Семья Горошко зовет меня войти в дом отведать хлеба-соли. Говорю, что это невозможно.

— Да хуть посмотреть «святой угол», Федор Ваныч, — упрашивают они.

Но я отлично знаю, что значит «посмотреть святой угол». Легко войти в дом, а там уже «замотаются» бабы-снохи у печи, побегут в погреб — и хочешь не хочешь, садись за стол, ешь, пей, и скоро уйти уже нельзя будет.

Доказал и рысью двинулся дальше вдоль улицы. А у ворот стоит наш сосед «напротив», маленький, рыженький Иван Крупа. Он окончил действительную службу также давно, когда я был мальчиком. Ему теперь свыше 40 лет. Он такой же маленький, но с рыжей небольшой бородой. Увидев меня, вышел на середину улицы, расставил руки в стороны, загородил мне дорогу и все тем же мягким голосом заговорил:

— Федор Ваныч, здравия желаю, Федор Ваныч, господин полковник! Как приятно, как радостно Вас видеть! Заезжайте, заезжайте к нам во двор, — и взял мою кобылу под уздцы, словно боясь, что я проеду дальше.

— Здравствуйте, Иван Романович, — вторю ему. — Очень приятно повидать близкого соседа, но заехать не могу, некогда.

— Ды как же эта так?.. Ну, хуть на минутку, я сейчас скажу жене, и она приготовит что-нибудь.
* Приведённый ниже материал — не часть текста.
-- ==== Sys2Proof/Machine/Selvedge.lean ====
section
/-!
DEFINITION. The Selvedge control ports: HELLO, leases, claims, handover, the periodic lease check and the dual-command
window (chapter 15, R444 to R454), and the fault-log commands (R468, R473).
-/

namespace Sys2Proof.Machine

/-- The preferred port: 0 SELV-A, 1 SELV-B (R444). -/
def preferred (s : State) : Nat := getF s TOP.CTL_STS_PREF

/-- The lease of a port is live: it has started and 10 ms have not passed since its last start (R447). -/
def leaseLive (s : State) (m : Nat) : Bool :=
  (getSelv s m).lease == .live && decide (s.time.elapsed < (getSelv s m).start + 10000000)

/-- CONTROL_CHANGE on both ports (R445); Selvedge 1.0 carries no CAUSE (R446). -/
def controlChange (s : State) (cause : Nat) : State :=
  forAll [0, 1] (fun s m => sendSelv s m (.controlChange (getF s TOP.CTL_STS_HOLDER) (getF s TOP.CTL_STS_EPOCH)
    (if getF s (SELV.LINK_STS_VER m) = 1 then none else some cause))) s

/-- LED_STAT_N is on from M11 DONE until the next reset (R512), while a holder is present. -/
def ledStatNow (s : State) : Bool := s.boot.service

/-- The fault log holds a critical entry or FATAL_N is asserted (R512). -/
def ledFaultNow (s : State) : Bool := latched s || s.log.any (fun e => critical e.cls)

/-- ALERT_N is asserted (R435, R469). -/
def alertNow (s : State) : Bool :=
  flag s PWR.PWR_STS_CAP_UNATTAINABLE || getF s PWR.PWR_STS_THERM_LEVEL != 0 || flag s PWR.PWR_STS_FAST
    || s.input.low || latched s

/-- The duty of FAN_PWM in percent (R435). -/
def fanNow (s : State) : Nat := if getF s PWR.PWR_STS_THERM_LEVEL = 0 then getF s PWR.FAN_CTL_DUTY else 100

/-- Hold the output pins at their present values (R451). -/
def holdOutputs (s : State) : State :=
  { s with ctl := { s.ctl with held := some (ledStatNow s, ledFaultNow s, alertNow s, fanNow s) } }

/-- LED_STAT_N: the held value while the module has no holder (R451, R512); a reset turns it off. Every output is
high-impedance while VAUX is down (R511). -/
def ledStat (s : State) : Bool :=
  s.input.vaux && match s.ctl.held with | some h => h.1 && s.boot.service | none => ledStatNow s

/-- LED_FAULT_N (R451, R512). -/
def ledFault (s : State) : Bool := s.input.vaux && match s.ctl.held with | some h => h.2.1 | none => ledFaultNow s

/-- ALERT_N: held while the module has no holder, but asserted by a latch (R451, R469). -/
def alertPin (s : State) : Bool :=
  s.input.vaux && match s.ctl.held with | some h => h.2.2.1 || latched s | none => alertNow s

/-- FAN_PWM duty (R435, R451); none while it is high-impedance (R511). -/
def fanPin (s : State) : Option Nat :=
  if s.input.vaux then some (match s.ctl.held with | some h => h.2.2.2 | none => fanNow s) else none

/-- FATAL_N is asserted while the module is latched (R511). -/
def fatalPin (s : State) : Bool := s.input.vaux && latched s

/-- Install port `m` as holder with the next epoch (R448): the window opens where there was an earlier holder (R449,
R450), the time source follows (R53), both ports hear of it and the port is resynchronised (R488). -/
def install (s : State) (m cause code : Nat) : State :=
  let epoch := getF s TOP.CTL_STS_EPOCH
  let had := s.ctl.hadHolder
  let c := { s.ctl with prevHolder := s.ctl.lastHolder, prevEpoch := epoch, lastHolder := m + 1, hadHolder := true,
                        windowEnd := s.time.elapsed + 2000000, noHolderLogged := false, held := none }
  let s1 := setF (wrapF { s with ctl := c } TOP.CTL_STS_EPOCH 1) TOP.CTL_STS_HOLDER (m + 1)
  let s2 := setB s1 TOP.CTL_STS_WINDOW had
  let s3 := if had && getF s FT.FT_STS_SRC != m then raise s2 0x0010 5 else s2
  let s4 := setF { s3 with time := { s3.time with exch := none } } FT.FT_STS_SRC m
  let s5 := controlChange s4 cause
  let s6 := faultEntry (raise s5 0x0000 3) 26 code none (0x0048 + m) m (getF s5 TOP.CTL_STS_EPOCH)
  resync s6 m

/-- The module loses its holder (R449, R451). -/
def dropHolder (s : State) (m : Nat) : State :=
  let s1 := holdOutputs s
  let s2 := setF s1 TOP.CTL_STS_HOLDER 0
  let s3 := raise (controlChange s2 1) 0x0000 3
  faultEntry s3 26 1 none (0x0048 + m) m (getF s TOP.CTL_STS_EPOCH)

/-- The highest Selvedge version from 0x10 to 0x12 that both HELLOs admit (R446). -/
def commonVersion (vmin vmax : Nat) : Option Nat :=
  [0x12, 0x11, 0x10].find? (fun v => decide (vmin ≤ v ∧ v ≤ vmax))

/-- HELLO (R446): the port takes the highest common version, and the module's own HELLO goes out. -/
def execHello (f : SelvFrame) (vmin vmax : Nat) (s : State) : Host.Outcome State Fault Refusal :=
  .next (whenManaged s <| onFrame f fun s =>
    if selvUp s f.port then s
    else
      let p := getSelv s f.port
      let s1 := setSelv s f.port { p with out := p.out ++
        [.hello 0x10 0x12 (getF s STRAP.STRAPS_MOD_ID) (getF s FUSE.SERIAL)] }
      setF s1 (SELV.LINK_STS_VER f.port) (match commonVersion vmin vmax with | some v => v - 0xF | none => 0))

/-- SELV_LINK_UP (R497, R488): the PCS is aligned and HELLO has been exchanged with a common version. -/
def execSelvLinkUp (m : Selv) (s : State) : Host.Outcome State Fault Refusal :=
  .next (whenManaged s fun s =>
    if selvUp s m || getF s (SELV.LINK_STS_VER m) = 0 then s
    else
      let s1 := setB s (SELV.LINK_STS_UP m) true
      resync (raise s1 (0x0048 + m) 0) m)

/-- End a lease (R447): LEASE_LOST where it was live. -/
def endLease (s : State) (m : Nat) : State :=
  let p := getSelv s m
  if p.lease = .live then raise (setSelv s m { p with lease := .expired }) (0x0048 + m) 2 else s

/-- Take a Selvedge link down (R447, R486): waiting messages are dropped, the lease ends. -/
def selvDown (s : State) (m : Nat) : State :=
  if selvUp s m then
    let p := getSelv s m
    let s1 := setSelv s m { p with queue := [] }
    let s2 := setF (setB s1 (SELV.LINK_STS_UP m) false) (SELV.LINK_STS_VER m) 0
    let s3 := raise (bumpF s2 (SELV.LINK_DROPS_COUNT m)) (0x0048 + m) 1
    endLease s3 m
  else s

/-- SELV_LINK_DOWN (R447, R497). -/
def execSelvLinkDown (m : Selv) (s : State) : Host.Outcome State Fault Refusal :=
  .next (whenManaged s fun s => selvDown s m)

/-- RENEW (R447): the lease starts or restarts and RENEW_ACK answers. -/
def execRenew (f : SelvFrame) (seq : Nat) (s : State) : Host.Outcome State Fault Refusal :=
  .next (whenManaged s <| onFrame f fun s =>
    if selvUp s f.port then
      let p := getSelv s f.port
      let since := if leaseLive s f.port then p.since else s.time.elapsed
      let s1 := setSelv s f.port { p with lease := .live, start := s.time.elapsed, since := since }
      sendSelv (bumpF s1 (SELV.RENEWS_COUNT f.port)) f.port
        (.renewAck (seq % 2 ^ 32) 10000 (getF s TOP.CTL_STS_HOLDER) (getF s TOP.CTL_STS_EPOCH))
    else s)

/-- The status of a CLAIM, in the order of test of R449: 0 accepted, 3 HOLDER_LIVE, 4 LEASE_NOT_LIVE, 2 STALE_EPOCH. -/
def claimStatus (s : State) (m epoch : Nat) : Nat :=
  if getF s TOP.CTL_STS_HOLDER ≠ 0 then 3
  else if !leaseLive s m then 4
  else if epoch ≠ getF s TOP.CTL_STS_EPOCH then 2
  else 0

/-- CLAIM (R449). -/
def execClaim (f : SelvFrame) (epoch : Nat) (s : State) : Host.Outcome State Fault Refusal :=
  .next (whenManaged s <| onFrame f fun s =>
    if selvUp s f.port then
      let st := claimStatus s f.port epoch
      if st = 0 then
        let s1 := sendSelv s f.port (.claimRsp 0 ((getF s TOP.CTL_STS_EPOCH + 1) % 65536))
        install s1 f.port 0 2
      else sendSelv s f.port (.claimRsp st (getF s TOP.CTL_STS_EPOCH))
    else s)

/-- The effect of CTL_CMD.HANDOVER (R453). -/
def doHandover (s : State) : State :=
  match holder s with
  | none => s
  | some m =>
    let o := 1 - m
    if leaseLive s o then
      let s1 := setB s TOP.CTL_STS_HANDOVER_REFUSED false
      let s2 := if m = preferred s then setB s1 TOP.CTL_CFG_AUTO_RETURN false else s1
      install s2 o 3 4
    else setB s TOP.CTL_STS_HANDOVER_REFUSED true

/-- HANDOVER (R453): an accepted write of TOP.CTL_CMD.HANDOVER. -/
def execHandover (s : State) : Host.Outcome State Fault Refusal := .next (whenAlive s doHandover)

/-- The lease of port `m` expires at this check when its 10 ms are over (R447). -/
def checkLease (s : State) (m : Nat) : State :=
  if (getSelv s m).lease == .live && !leaseLive s m then endLease s m else s

/-- The holder loses control at the check that finds its lease not live (R449). -/
def checkHolder (s : State) : State :=
  match holder s with
  | some m => if leaseLive s m then s else dropHolder s m
  | none => s

/-- The preferred port takes control back (R453). -/
def autoReturn (s : State) : State :=
  let p := preferred s
  if holder s = some (1 - p) && flag s TOP.CTL_CFG_AUTO_RETURN && leaseLive s p
      && decide ((getSelv s p).since + 100000000 ≤ s.time.elapsed)
  then install s p 2 3 else s

/-- The leases of both ports have expired (Table 15-12). -/
def bothExpired (s : State) : Bool := [0, 1].all fun m => (getSelv s m).lease == .expired

/-- Both leases have expired or ended and there is no holder (R454): one critical entry for each such state. -/
def noHolderCheck (s : State) : State :=
  if (holder s).isNone && (s.ctl.hadHolder || bothExpired s) && !s.ctl.noHolderLogged && !leaseLive s 0 && !leaseLive s 1 then
    let s1 := { s with ctl := { s.ctl with noHolderLogged := true } }
    faultEntry s1 5 1 none 0x0000 0 (getF s TOP.CTL_STS_EPOCH)
  else s

/-- SELVEDGE_LEASE_CHECK (R447, R449, R453, R454), at offset 2,048 of every sixteenth frame (Table 03-6). -/
def execSelvedgeLeaseCheck (s : State) : Host.Outcome State Fault Refusal :=
  .next (whenManaged s fun s =>
    let s1 := atPeriodic s 3 65536 2048
    noHolderCheck (autoReturn (checkHolder (checkLease (checkLease s1 0) 1))))

/-- DUAL_WINDOW_CLOSE (R450), 2,000,000 ns after the holder was installed. -/
def execDualWindowClose (s : State) : Host.Outcome State Fault Refusal :=
  .next (whenManaged s fun s =>
    if flag s TOP.CTL_STS_WINDOW then setB (advanceEl s s.ctl.windowEnd) TOP.CTL_STS_WINDOW false else s)

/-- The dual-command window is open (R450). -/
def windowOpen (s : State) : Bool := flag s TOP.CTL_STS_WINDOW && decide (s.time.elapsed < s.ctl.windowEnd)

/-! Messages as they leave (R477, R478, R498). -/

/-- A message of `ws` body words with its header (Table 16-2), as bytes. -/
def selvBytes (s : State) (opcode tag epoch : Nat) (ws : List Nat) : List Nat :=
  Keccak.toBytes 4 (opcode + ws.length * 2 ^ 8 + getF s (STRAP.STRAPS_MOD_ID) % 16 * 2 ^ 16) ++ Keccak.toBytes 2 tag
    ++ Keccak.toBytes 2 epoch ++ ws.flatMap (Keccak.toBytes 4)

/-- The bytes of a message (Tables 15-1, 16-3). The spec lays out the bodies of Table 16-3 alone. (DESIGN CHOICE, log 147) -/
def msgBytes (s : State) : SelvMsg → List Nat
  | .hello vmin vmax modId serial =>
    selvBytes s 0x01 0 0 [vmin + vmax * 2 ^ 8 + modId % 16 * 2 ^ 16, serial % 2 ^ 32, serial / 2 ^ 32]
  | .renewAck seq leaseUs holder epoch => selvBytes s 0x03 0 epoch [seq, leaseUs, holder]
  | .claimRsp status epoch => selvBytes s 0x05 0 epoch [status]
  | .controlChange holder epoch cause => selvBytes s 0x06 0 epoch [holder + (cause.getD 0) * 2 ^ 8]
  | .delayReq => selvBytes s 0x11 0 0 []
  | .regRsp tag epoch status performed data => selvBytes s 0x22 tag epoch ((status + performed * 2 ^ 8) :: data)
  | .event seq page resync evt en time =>
    selvBytes s 0x30 seq 0 [page + resync.toNat * 2 ^ 16, evt, en, time % 2 ^ 32, time / 2 ^ 32]

/-- A number of `n` bytes, most significant first. -/
def be (n v : Nat) : List Nat := (Keccak.toBytes n v).reverse

/-- The frame, without its check sequence, in which a port sends a message (R498): destination, source, EtherType, and the
payload padded with zeros. (DESIGN CHOICE, log 147) -/
def sentFrame (s : State) (m : Nat) (x : SelvMsg) : List Nat :=
  let b := msgBytes s x
  be 6 (getSelv s m).peer ++ (0x02 :: be 5 (getF s FUSE.SERIAL % 2 ^ 40)) ++ be 2 0x88B5 ++ b
    ++ List.replicate (46 - b.length) 0

/-! The fault log's commands. -/

/-- The entry with the lowest SEQ (R468). Entries are made in ascending SEQ. -/
def lowestEntry (s : State) : Option FaultEntry := s.log.head?

/-- FAULT_CMD.POP (R468). -/
def doFaultPop (s : State) : State := { s with log := s.log.drop 1 }

/-- FAULT_POP (R468). -/
def execFaultPop (s : State) : Host.Outcome State Fault Refusal := .next (whenAlive s doFaultPop)

/-- FAULT_CMD.CLEAR_LOST (R473). -/
def doClearLost (s : State) : State := setB s FAULT.LOG_STS_LOST false

/-- CLEAR_LOST (R473). -/
def execClearLost (s : State) : Host.Outcome State Fault Refusal := .next (whenAlive s doClearLost)

/-- A fault-log entry as 32 bytes (Table 15-9), as a number of 256 bits. -/
def FaultEntry.encode (e : FaultEntry) : Nat :=
  e.seq % 2 ^ 32 + (e.cls % 32) * 2 ^ 32 + (if critical e.cls then 2 ^ 37 else 0) + e.rsv.toNat * 2 ^ 38
    + e.lost.toNat * 2 ^ 39 + (e.code % 256) * 2 ^ 40
    + (match e.pt with | some p => (p % 16) * 2 ^ 48 + 2 ^ 52 | none => 0)
    + (e.page % 65536) * 2 ^ 64 + (e.unit % 65536) * 2 ^ 80
    + (e.time % 2 ^ 64) * 2 ^ 128 + (e.info % 2 ^ 64) * 2 ^ 192

end Sys2Proof.Machine
end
Отказываюсь и здесь, но спрашиваю:

— Как жена, как дочка Галина?

Оказывается, не только что их единственная дочка Галина, подросток тогда, но и все ее сверстницы — Фекла Рябченко, Апрося Горошко, Марина Епиха, Дуняшка Белич — не только что все вышли давно замуж, но уже и имеют детей. Все это было так странно знать, так как сам был еще холост, и мне думалось, что в этом холостяцком положении остановился и весь мир.

Правее меня стоит наше старое подворье, которое отец продал в 1907 году и купил новое на Красной улице. Я давно хочу посмотреть на него, и Иван Романович Крупа меня понял.